Coconut Matcha Chia Pudding

Coconut and matcha are an unbeatable pair when it comes to breakfast.

Recipe:
1/4 cup chia seeds
1/4 cup shredded coconut
1 tbsp ceremonial grade matcha powder
1 cup coconut milk (or sub any non-dairy milk)
1 tbsp agave (or sub sweetener of choice)

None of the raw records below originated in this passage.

/-- The work of an op by its opcode and function; BOXDEC's are given their records by the step. -/
def opWork (c : OpContext) : OpWork :=
  match opCode c.op with
  | 0x20 | 0x21 => convWork c
  | 0x22 => wgradWork c
  | 0x40 | 0x41 => skWork c
  | 0x60 => eltWork c
  | 0x61 => lutWork c
  | 0x62 => poolWork c
  | 0x63 => resampleWork c
  | 0x64 => rotateWork c
  | 0x65 => reduceWork c
  | 0x66 => if opFunc c.op = 1 then moment1Work c else if opFunc c.op = 2 then moment2Work c else masterWork c
  | 0x67 => intakeWork c
  | 0x68 => argmaxWork c
  | _ => {}

end Sys2Proof.Machine
end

In an airtight container, mix together the chia seeds, shredded coconut, and matcha powder.
Add in the coconut milk and sweetener and whisk until well incorporated.
Seal the container and let it sit in the fridge for 4-6 hours or overnight.
If the pudding mixture is a little thick, add extra milk little by little until desired consistency is reached.

08
Mango-Mint Smoothie Bowl

Mango-Mint Smoothie Bowl

Fresh mint will add an instant kick to any smoothie bowl. Try combining with mangoes, bananas, and pineapple for a tropic-inspired bowl.

09
Gluten-Free Oat Pancakes

Gluten-Free Oat Pancakes

Treat yourself to healthy, fluffy pancakes that are refined-sugar-free, gluten-free, oil-free, and dairy-free.

Recipe:
1/2 cup non-dairy milk
2 tsps apple cider vinegar
1 1/4 cup oat flour
1 tsp baking powder
1 tsp baking soda
1 tsp ground cinnamon
2 tbsp maple syrup
1/2 cup applesauce
1 tsp vanilla extract

In a bowl, combine the non-dairy milk and apple cider vinegar and let it sit for 10 minutes. This will act as the "buttermilk".
While the milk is sitting aside, combine the oat flour, baking powder, baking soda, and cinnamon in a bowl. (To make your own oat flour, process rolled oats in a blender until a flour-like consistency has formed.)
Add in the remaining ingredients, including the "buttermilk," and stir until just combined. Do not overstir!
Let the mixture sit for about 5-10 minutes.
On a medium-high heated nonstick pan, spread 1/3 cup of batter onto the pan and let it cook for 2-3 minutes or until edges have become matte. Flip and cook for an additional 2-3 minutes before removing from pan.
Repeat, stack, and enjoy!

10
Golden Oatmeal

Golden Oatmeal

Inspired by the popular golden milk drink, this recipe makes it easy to incorporate turmeric into your diet.

11
Berry & Oats Protein Smoothie

Berry & Oats Protein Smoothie

Feel free to add your choice of protein powder to the smoothie recipe for a protein-packed breakfast.

12
Almost Pad Thai Almond Butter Noodles

Almost Pad Thai Almond Butter Noodles

Substitute the almond butter for any nut or seed butter and try using coconut aminos instead of soy sauce in the recipe for a soy-free version.

13
Vegan Singapore Noodles

Vegan Singapore Noodles

Add in tofu or seitan for a soy-free version of the recipe and you'll have a quick, satiating meal!

14
Korean-Style Lentil Bowl

Korean-Style Lentil Bowl

This recipe requires less then 20 minutes and provides an easy source of protein for vegans.

15
Pasta with Creamy Pumpkin Sauce

Pasta with Creamy Pumpkin Sauce

With as few as six ingredients, this will be your next go-to dinner for lazy nights.